**How to complete this task:** Look below for the line containing "s.hoops := rfl"; from there through the line containing "s.flights := rfl", both lines included, please set down each line exactly and nothing else.
Provided entries section start
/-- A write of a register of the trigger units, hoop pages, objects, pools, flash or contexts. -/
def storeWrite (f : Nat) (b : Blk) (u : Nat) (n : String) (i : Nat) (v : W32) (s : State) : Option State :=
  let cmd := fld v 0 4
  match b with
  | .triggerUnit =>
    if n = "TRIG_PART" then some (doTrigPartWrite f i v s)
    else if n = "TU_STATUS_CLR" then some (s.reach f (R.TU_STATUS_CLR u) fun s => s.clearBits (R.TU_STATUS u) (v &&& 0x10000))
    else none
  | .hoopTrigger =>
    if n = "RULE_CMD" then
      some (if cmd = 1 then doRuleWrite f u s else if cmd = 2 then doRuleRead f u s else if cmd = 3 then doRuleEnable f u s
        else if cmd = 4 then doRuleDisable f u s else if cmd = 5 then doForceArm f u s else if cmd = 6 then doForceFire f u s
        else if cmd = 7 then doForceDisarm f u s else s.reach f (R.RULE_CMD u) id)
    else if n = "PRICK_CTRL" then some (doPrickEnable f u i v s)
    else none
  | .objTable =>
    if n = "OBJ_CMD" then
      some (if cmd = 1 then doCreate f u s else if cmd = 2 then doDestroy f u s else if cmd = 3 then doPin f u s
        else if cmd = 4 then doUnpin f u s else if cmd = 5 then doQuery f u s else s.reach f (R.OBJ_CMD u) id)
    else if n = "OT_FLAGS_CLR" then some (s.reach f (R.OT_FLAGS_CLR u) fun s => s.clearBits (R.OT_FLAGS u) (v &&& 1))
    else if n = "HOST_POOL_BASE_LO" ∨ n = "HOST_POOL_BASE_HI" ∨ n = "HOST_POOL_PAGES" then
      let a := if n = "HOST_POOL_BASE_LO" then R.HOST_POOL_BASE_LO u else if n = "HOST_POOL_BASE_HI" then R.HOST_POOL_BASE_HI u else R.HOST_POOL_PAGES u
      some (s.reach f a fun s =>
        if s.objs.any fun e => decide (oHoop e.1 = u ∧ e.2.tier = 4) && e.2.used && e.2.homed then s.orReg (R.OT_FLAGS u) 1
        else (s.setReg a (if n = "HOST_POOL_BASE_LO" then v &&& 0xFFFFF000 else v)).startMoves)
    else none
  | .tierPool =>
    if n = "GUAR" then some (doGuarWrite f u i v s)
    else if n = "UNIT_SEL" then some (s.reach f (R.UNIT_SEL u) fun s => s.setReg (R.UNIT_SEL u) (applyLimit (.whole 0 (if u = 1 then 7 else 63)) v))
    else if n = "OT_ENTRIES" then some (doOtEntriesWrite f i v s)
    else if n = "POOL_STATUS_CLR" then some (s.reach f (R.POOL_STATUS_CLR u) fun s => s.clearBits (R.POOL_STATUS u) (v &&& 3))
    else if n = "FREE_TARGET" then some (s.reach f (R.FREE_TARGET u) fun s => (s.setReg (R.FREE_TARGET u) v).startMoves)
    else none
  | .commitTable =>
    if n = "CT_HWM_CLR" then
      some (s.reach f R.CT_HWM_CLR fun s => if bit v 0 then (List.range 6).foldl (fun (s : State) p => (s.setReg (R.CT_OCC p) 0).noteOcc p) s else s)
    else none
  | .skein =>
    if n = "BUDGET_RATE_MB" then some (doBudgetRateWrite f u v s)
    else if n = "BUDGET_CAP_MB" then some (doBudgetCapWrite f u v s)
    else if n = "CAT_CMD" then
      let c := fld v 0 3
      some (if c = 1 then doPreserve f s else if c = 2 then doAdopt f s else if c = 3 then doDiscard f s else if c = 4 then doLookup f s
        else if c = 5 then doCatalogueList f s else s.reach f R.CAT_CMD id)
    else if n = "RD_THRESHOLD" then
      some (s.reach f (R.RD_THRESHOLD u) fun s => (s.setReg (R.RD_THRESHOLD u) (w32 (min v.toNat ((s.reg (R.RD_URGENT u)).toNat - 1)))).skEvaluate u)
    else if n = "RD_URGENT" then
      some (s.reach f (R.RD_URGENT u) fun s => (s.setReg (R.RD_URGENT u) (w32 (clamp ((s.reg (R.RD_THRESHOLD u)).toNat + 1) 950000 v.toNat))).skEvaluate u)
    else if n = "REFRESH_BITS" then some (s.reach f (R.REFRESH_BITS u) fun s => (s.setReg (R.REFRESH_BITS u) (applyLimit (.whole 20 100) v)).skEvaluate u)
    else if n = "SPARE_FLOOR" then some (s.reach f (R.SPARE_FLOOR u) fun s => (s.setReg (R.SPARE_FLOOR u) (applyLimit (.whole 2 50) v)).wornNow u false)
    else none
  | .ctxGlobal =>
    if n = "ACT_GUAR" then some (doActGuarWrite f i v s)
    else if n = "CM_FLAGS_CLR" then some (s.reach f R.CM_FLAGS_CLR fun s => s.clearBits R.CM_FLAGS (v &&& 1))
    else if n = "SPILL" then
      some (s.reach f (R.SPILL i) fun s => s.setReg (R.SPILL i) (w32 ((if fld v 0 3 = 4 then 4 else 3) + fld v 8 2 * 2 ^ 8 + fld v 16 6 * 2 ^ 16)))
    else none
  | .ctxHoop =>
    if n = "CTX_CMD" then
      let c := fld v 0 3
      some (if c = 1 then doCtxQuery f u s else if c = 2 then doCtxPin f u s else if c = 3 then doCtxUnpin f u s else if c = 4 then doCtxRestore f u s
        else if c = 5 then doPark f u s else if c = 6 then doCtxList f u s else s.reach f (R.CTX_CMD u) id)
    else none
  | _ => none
Provided entries section end
Provided entries section start
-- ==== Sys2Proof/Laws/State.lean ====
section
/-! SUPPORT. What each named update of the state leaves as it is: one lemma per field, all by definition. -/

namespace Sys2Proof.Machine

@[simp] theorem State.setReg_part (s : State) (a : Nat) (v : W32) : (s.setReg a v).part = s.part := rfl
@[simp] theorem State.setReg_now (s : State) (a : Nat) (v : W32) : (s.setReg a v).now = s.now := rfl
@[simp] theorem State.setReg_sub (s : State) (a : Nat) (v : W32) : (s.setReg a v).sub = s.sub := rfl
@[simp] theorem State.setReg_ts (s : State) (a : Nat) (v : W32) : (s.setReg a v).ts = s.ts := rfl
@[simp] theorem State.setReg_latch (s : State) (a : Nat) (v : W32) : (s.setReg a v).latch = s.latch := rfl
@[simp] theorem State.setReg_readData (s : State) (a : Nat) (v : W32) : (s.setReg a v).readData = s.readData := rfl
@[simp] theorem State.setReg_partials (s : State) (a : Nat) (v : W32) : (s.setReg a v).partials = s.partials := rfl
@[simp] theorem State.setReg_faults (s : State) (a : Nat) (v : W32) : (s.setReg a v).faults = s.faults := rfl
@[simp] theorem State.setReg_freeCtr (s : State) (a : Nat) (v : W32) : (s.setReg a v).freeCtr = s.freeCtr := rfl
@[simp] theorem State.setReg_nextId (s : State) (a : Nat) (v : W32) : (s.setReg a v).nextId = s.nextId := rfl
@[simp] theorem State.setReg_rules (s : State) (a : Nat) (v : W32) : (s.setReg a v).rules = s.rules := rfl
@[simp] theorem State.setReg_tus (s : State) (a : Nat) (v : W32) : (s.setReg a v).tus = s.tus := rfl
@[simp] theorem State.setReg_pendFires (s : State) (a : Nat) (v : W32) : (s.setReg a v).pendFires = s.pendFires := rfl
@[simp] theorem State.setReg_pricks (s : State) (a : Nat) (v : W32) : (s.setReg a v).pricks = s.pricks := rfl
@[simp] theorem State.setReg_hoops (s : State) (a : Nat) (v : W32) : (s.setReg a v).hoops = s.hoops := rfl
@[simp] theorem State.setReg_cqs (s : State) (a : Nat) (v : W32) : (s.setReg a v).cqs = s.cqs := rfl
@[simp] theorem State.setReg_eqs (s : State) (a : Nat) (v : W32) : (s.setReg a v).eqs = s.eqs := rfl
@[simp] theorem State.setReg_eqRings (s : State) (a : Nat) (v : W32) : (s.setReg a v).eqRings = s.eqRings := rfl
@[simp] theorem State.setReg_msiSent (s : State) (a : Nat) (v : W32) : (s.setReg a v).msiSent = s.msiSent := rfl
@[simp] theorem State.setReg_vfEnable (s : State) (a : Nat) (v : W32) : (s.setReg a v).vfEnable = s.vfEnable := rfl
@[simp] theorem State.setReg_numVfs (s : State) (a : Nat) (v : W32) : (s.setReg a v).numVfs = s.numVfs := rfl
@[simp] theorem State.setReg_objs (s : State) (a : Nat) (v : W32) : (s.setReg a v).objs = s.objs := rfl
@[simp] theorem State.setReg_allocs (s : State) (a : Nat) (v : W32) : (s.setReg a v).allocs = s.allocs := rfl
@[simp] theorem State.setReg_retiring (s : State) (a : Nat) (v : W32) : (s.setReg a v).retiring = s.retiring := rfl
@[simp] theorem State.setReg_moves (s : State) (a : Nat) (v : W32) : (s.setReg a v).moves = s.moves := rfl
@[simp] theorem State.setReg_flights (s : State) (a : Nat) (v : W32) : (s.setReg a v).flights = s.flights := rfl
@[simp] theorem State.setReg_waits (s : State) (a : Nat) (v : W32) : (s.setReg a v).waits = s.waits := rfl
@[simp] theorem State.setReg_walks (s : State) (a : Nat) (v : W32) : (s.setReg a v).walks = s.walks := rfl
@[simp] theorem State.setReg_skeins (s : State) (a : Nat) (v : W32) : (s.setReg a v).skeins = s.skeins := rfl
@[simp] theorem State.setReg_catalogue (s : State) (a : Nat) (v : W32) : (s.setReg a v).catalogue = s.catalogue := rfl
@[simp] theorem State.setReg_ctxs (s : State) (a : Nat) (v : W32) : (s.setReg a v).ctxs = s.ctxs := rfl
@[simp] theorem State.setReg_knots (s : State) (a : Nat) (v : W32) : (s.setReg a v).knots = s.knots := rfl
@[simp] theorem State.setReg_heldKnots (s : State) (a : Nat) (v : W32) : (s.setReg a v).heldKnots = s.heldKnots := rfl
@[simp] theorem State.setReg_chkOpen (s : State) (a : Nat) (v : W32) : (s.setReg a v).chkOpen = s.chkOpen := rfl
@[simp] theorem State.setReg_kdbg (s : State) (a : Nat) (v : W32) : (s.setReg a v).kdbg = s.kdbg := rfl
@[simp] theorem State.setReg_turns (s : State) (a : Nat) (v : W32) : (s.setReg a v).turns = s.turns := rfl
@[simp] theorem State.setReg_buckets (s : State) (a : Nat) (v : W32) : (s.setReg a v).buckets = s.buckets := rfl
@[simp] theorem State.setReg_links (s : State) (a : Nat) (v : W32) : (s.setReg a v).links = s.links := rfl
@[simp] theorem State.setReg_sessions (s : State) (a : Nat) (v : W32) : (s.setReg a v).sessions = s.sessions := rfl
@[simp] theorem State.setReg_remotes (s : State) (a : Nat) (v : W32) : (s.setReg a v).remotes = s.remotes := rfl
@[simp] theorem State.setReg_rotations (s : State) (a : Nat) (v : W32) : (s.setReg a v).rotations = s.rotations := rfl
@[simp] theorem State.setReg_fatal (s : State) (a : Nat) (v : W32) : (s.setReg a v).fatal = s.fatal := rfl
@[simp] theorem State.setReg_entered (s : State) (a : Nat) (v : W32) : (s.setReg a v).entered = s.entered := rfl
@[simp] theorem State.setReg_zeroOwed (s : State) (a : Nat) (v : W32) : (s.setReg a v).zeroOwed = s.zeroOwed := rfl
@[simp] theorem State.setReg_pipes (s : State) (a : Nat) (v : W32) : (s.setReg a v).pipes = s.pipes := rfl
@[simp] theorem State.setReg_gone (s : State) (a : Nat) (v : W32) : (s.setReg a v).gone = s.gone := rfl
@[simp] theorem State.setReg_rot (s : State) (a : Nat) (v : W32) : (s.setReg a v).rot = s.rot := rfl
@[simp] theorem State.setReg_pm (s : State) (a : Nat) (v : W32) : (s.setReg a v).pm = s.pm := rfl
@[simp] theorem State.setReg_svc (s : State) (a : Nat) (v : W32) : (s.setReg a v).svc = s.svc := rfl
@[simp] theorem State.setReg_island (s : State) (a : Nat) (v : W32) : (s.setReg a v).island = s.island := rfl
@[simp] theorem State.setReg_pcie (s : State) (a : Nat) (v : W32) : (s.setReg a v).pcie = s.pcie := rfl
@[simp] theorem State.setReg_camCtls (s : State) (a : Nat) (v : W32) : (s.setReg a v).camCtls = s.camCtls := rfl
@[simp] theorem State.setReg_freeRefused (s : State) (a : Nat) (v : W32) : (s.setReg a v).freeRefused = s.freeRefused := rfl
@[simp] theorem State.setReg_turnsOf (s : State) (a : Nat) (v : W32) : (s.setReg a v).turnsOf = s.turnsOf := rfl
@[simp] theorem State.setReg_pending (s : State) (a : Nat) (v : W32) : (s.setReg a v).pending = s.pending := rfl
Provided entries section end
**Expected answer:**
@[simp] theorem State.setReg_hoops (s : State) (a : Nat) (v : W32) : (s.setReg a v).hoops = s.hoops := rfl
@[simp] theorem State.setReg_cqs (s : State) (a : Nat) (v : W32) : (s.setReg a v).cqs = s.cqs := rfl
@[simp] theorem State.setReg_eqs (s : State) (a : Nat) (v : W32) : (s.setReg a v).eqs = s.eqs := rfl
@[simp] theorem State.setReg_eqRings (s : State) (a : Nat) (v : W32) : (s.setReg a v).eqRings = s.eqRings := rfl
@[simp] theorem State.setReg_msiSent (s : State) (a : Nat) (v : W32) : (s.setReg a v).msiSent = s.msiSent := rfl
@[simp] theorem State.setReg_vfEnable (s : State) (a : Nat) (v : W32) : (s.setReg a v).vfEnable = s.vfEnable := rfl
@[simp] theorem State.setReg_numVfs (s : State) (a : Nat) (v : W32) : (s.setReg a v).numVfs = s.numVfs := rfl
@[simp] theorem State.setReg_objs (s : State) (a : Nat) (v : W32) : (s.setReg a v).objs = s.objs := rfl
@[simp] theorem State.setReg_allocs (s : State) (a : Nat) (v : W32) : (s.setReg a v).allocs = s.allocs := rfl
@[simp] theorem State.setReg_retiring (s : State) (a : Nat) (v : W32) : (s.setReg a v).retiring = s.retiring := rfl
@[simp] theorem State.setReg_moves (s : State) (a : Nat) (v : W32) : (s.setReg a v).moves = s.moves := rfl
@[simp] theorem State.setReg_flights (s : State) (a : Nat) (v : W32) : (s.setReg a v).flights = s.flights := rfl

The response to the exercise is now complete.